> _INSTRUCTIONS FOR THE TASK_
Only one stretch of the data below should be repeated: the lines from the line containing "m, e ∈ m := by" through the line containing "if_true, List.mem_cons] at he", inclusive, exactly as they are.

(Extracted data entries)
-- ==== Sys2Proof/Laws/Cells.lean ====
section
/-! SUPPORT. The laws of sparse maps: read after write, and that every operation keeps the canonical form. -/

namespace Sys2Proof.Laws

open Sys2Proof.Machine

variable {α : Type}

theorem cget_cdel_other (d : Nat → α) (m : Cells α) {j k : Nat} (h : k ≠ j) :
    cget d (cdel m k) j = cget d m j := by
  induction m with
  | nil => rfl
  | cons e r ih =>
    obtain ⟨a, x⟩ := e
    by_cases ha : a = k
    · subst ha; simp [cdel, cget, ih, h]
    · rw [cdel, if_neg ha, cget, cget, ih]

theorem cget_cdel_same (d : Nat → α) (m : Cells α) (k : Nat) : cget d (cdel m k) k = d k := by
  induction m with
  | nil => rfl
  | cons e r ih =>
    obtain ⟨a, x⟩ := e
    by_cases ha : a = k <;> simp [cdel, cget, ha, ih]

theorem cget_cput_other (d : Nat → α) (m : Cells α) {j k : Nat} (v : α) (h : k ≠ j) :
    cget d (cput m k v) j = cget d m j := by
  induction m with
  | nil => simp [cput, cget, h]
  | cons e r ih =>
    obtain ⟨a, x⟩ := e
    by_cases hk : k < a
    · simp [cput, cget, hk, h]
    · rw [cput, if_neg hk, cget, cget, ih]

theorem cget_cput_fresh (d : Nat → α) (m : Cells α) (k : Nat) (v : α)
    (h : ∀ e ∈ m, e.1 ≠ k) : cget d (cput m k v) k = v := by
  induction m with
  | nil => simp [cput, cget]
  | cons e r ih =>
    obtain ⟨a, x⟩ := e
    have ha : a ≠ k := h (a, x) (by simp)
    by_cases hk : k < a
    · simp [cput, cget, hk]
    · simp [cput, cget, hk, ha, ih (fun e he => h e (by simp [he]))]

theorem cdel_keys {m : Cells α} {k : Nat} : ∀ e ∈ cdel m k, e.1 ≠ k := by
  induction m with
  | nil => simp [cdel]
  | cons e r ih =>
    obtain ⟨a, x⟩ := e
    by_cases ha : a = k
    · simpa [cdel, ha] using ih
    · simp only [cdel, ha, if_false, List.mem_cons, forall_eq_or_imp]
      exact ⟨ha, ih⟩

theorem cdel_mem {m : Cells α} {k : Nat} : ∀ e ∈ cdel m k, e ∈ m := by
  induction m with
  | nil => simp [cdel]
  | cons e r ih =>
    obtain ⟨a, x⟩ := e
    by_cases ha : a = k
    · intro e he; simp only [cdel, ha, if_true] at he; exact List.mem_cons_of_mem _ (ih e he)
    · intro e he
      simp only [cdel, ha, if_false, List.mem_cons] at he
      rcases he with rfl | he
      · simp
      · exact List.mem_cons_of_mem _ (ih e he)

theorem cput_mem {m : Cells α} {k : Nat} {v : α} : ∀ e ∈ cput m k v, e = (k, v) ∨ e ∈ m := by
  induction m with
  | nil => simp [cput]
  | cons e r ih =>
    obtain ⟨a, x⟩ := e
    intro e he
    by_cases hk : k < a
    · simpa [cput, hk] using he
    · simp only [cput, hk, if_false, List.mem_cons] at he
      rcases he with rfl | he
      · simp
      · rcases ih e he with h | h
        · exact Or.inl h
        · exact Or.inr (List.mem_cons_of_mem _ h)

theorem crising_cdel {m : Cells α} {k : Nat} (h : crising m = true) : crising (cdel m k) = true := by
  induction m with
  | nil => rfl
  | cons e r ih =>
    obtain ⟨a, x⟩ := e
    simp only [crising, Bool.and_eq_true, List.all_eq_true, decide_eq_true_eq] at h
    by_cases ha : a = k
    · simpa [cdel, ha] using ih h.2
    · simp only [cdel, ha, if_false, crising, Bool.and_eq_true, List.all_eq_true, decide_eq_true_eq]
      exact ⟨fun e he => h.1 e (cdel_mem e he), ih h.2⟩

theorem crising_cput {m : Cells α} {k : Nat} {v : α} (h : crising m = true)
    (hk : ∀ e ∈ m, e.1 ≠ k) : crising (cput m k v) = true := by
  induction m with
  | nil => simp [cput, crising]
  | cons e r ih =>
    obtain ⟨a, x⟩ := e
    have h0 := h
    simp only [crising, Bool.and_eq_true, List.all_eq_true, decide_eq_true_eq] at h
    have hak : a ≠ k := hk (a, x) (by simp)
    by_cases hlt : k < a
    · simp only [cput, hlt, if_true]
      rw [crising, h0]
      simp only [Bool.and_true, List.all_eq_true, decide_eq_true_eq, List.mem_cons]
      rintro e (rfl | he)
      · exact hlt
      · exact lt_trans hlt (h.1 e he)
    · simp only [cput, hlt, if_false, crising, Bool.and_eq_true, List.all_eq_true, decide_eq_true_eq]
      refine ⟨fun e he => ?_, ih h.2 (fun e he => hk e (by simp [he]))⟩
      rcases cput_mem e he with rfl | he
      · simp only; omega
      · exact h.1 e he

theorem ckeep_mem {m : Cells α} {p : Nat → Bool} : ∀ e ∈ ckeep p m, e ∈ m := by
  induction m with
  | nil => simp [ckeep]
  | cons e r ih =>
    obtain ⟨a, x⟩ := e
    intro e he
    by_cases hp : p a = true
    · simp only [ckeep, hp, if_true, List.mem_cons] at he
      rcases he with rfl | he
      · simp
      · exact List.mem_cons_of_mem _ (ih e he)
    · simp only [ckeep, hp] at he; exact List.mem_cons_of_mem _ (ih e he)

theorem crising_ckeep {m : Cells α} {p : Nat → Bool} (h : crising m = true) : crising (ckeep p m) = true := by
  induction m with
  | nil => rfl
  | cons e r ih =>
    obtain ⟨a, x⟩ := e
    simp only [crising, Bool.and_eq_true, List.all_eq_true, decide_eq_true_eq] at h
    by_cases hp : p a = true
    · simp only [ckeep, hp, if_true, crising, Bool.and_eq_true, List.all_eq_true, decide_eq_true_eq]
      exact ⟨fun e he => h.1 e (ckeep_mem e he), ih h.2⟩
    · simpa [ckeep, hp] using ih h.2

variable [DecidableEq α]

/-- A read after a write to the same key gives the value written. -/
@[simp] theorem cget_cset_same (d : Nat → α) (m : Cells α) (k : Nat) (v : α) :
    cget d (cset d m k v) k = v := by
  unfold cset
  split
  · rename_i h; rw [cget_cdel_same, h]
  · exact cget_cput_fresh d _ k v cdel_keys

/-- A write leaves every other key alone. -/
theorem cget_cset_other (d : Nat → α) (m : Cells α) {j k : Nat} (v : α) (h : k ≠ j) :
    cget d (cset d m k v) j = cget d m j := by
  unfold cset
  split
  · exact cget_cdel_other d m h
  · rw [cget_cput_other d _ v h, cget_cdel_other d m h]

theorem cget_cset (d : Nat → α) (m : Cells α) (j k : Nat) (v : α) :
    cget d (cset d m k v) j = if k = j then v else cget d m j := by
  by_cases h : k = j
  · subst h; simp
  · simp [h, cget_cset_other d m v h]

theorem cnondefault_iff (d : Nat → α) (m : Cells α) :
    cnondefault d m = true ↔ ∀ e ∈ m, e.2 ≠ d e.1 := by
  induction m with
  | nil => simp [cnondefault]
  | cons e r ih => obtain ⟨a, x⟩ := e; simp [cnondefault, ih]

/-- A write keeps the canonical form. -/
theorem cwf_cset (d : Nat → α) {m : Cells α} (k : Nat) (v : α) (h : cwf d m = true) :
    cwf d (cset d m k v) = true := by
  simp only [cwf, Bool.and_eq_true, cnondefault_iff] at h ⊢
  unfold cset
  split
  · exact ⟨crising_cdel h.1, fun e he => h.2 e (cdel_mem e he)⟩
  · rename_i hv
    refine ⟨crising_cput (crising_cdel h.1) cdel_keys, fun e he => ?_⟩
    rcases cput_mem e he with rfl | he
    · exact hv
    · exact h.2 e (cdel_mem e he)

/-- A run of writes keeps the canonical form. -/
theorem cwf_csetAll (d : Nat → α) (l : List (Nat × α)) :
    ∀ {m : Cells α}, cwf d m = true → cwf d (csetAll d m l) = true := by
  induction l with
  | nil => intro m h; exact h
  | cons e r ih => obtain ⟨k, v⟩ := e; intro m h; exact ih (cwf_cset d k v h)

/-- A run of writes leaves every key it does not name alone. -/
theorem cget_csetAll_other (d : Nat → α) (l : List (Nat × α)) {j : Nat} :
    ∀ {m : Cells α}, (∀ e ∈ l, e.1 ≠ j) → cget d (csetAll d m l) j = cget d m j := by
  induction l with
  | nil => intro m _; rfl
  | cons e r ih =>
    obtain ⟨k, v⟩ := e
    intro m h
    rw [csetAll, ih (fun e he => h e (by simp [he])), cget_cset_other d m v (h (k, v) (by simp))]

/-- Dropping entries keeps the canonical form. -/
theorem cwf_ckeep (d : Nat → α) {m : Cells α} (p : Nat → Bool) (h : cwf d m = true) :
    cwf d (ckeep p m) = true := by
  simp only [cwf, Bool.and_eq_true, cnondefault_iff] at h ⊢
  exact ⟨crising_ckeep h.1, fun e he => h.2 e (ckeep_mem e he)⟩

end Sys2Proof.Laws
end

> _SOLUTION FOR THIS TASK_
theorem ckeep_mem {m : Cells α} {p : Nat → Bool} : ∀ e ∈ ckeep p m, e ∈ m := by
  induction m with
  | nil => simp [ckeep]
  | cons e r ih =>
    obtain ⟨a, x⟩ := e
    intro e he
    by_cases hp : p a = true
    · simp only [ckeep, hp, if_true, List.mem_cons] at he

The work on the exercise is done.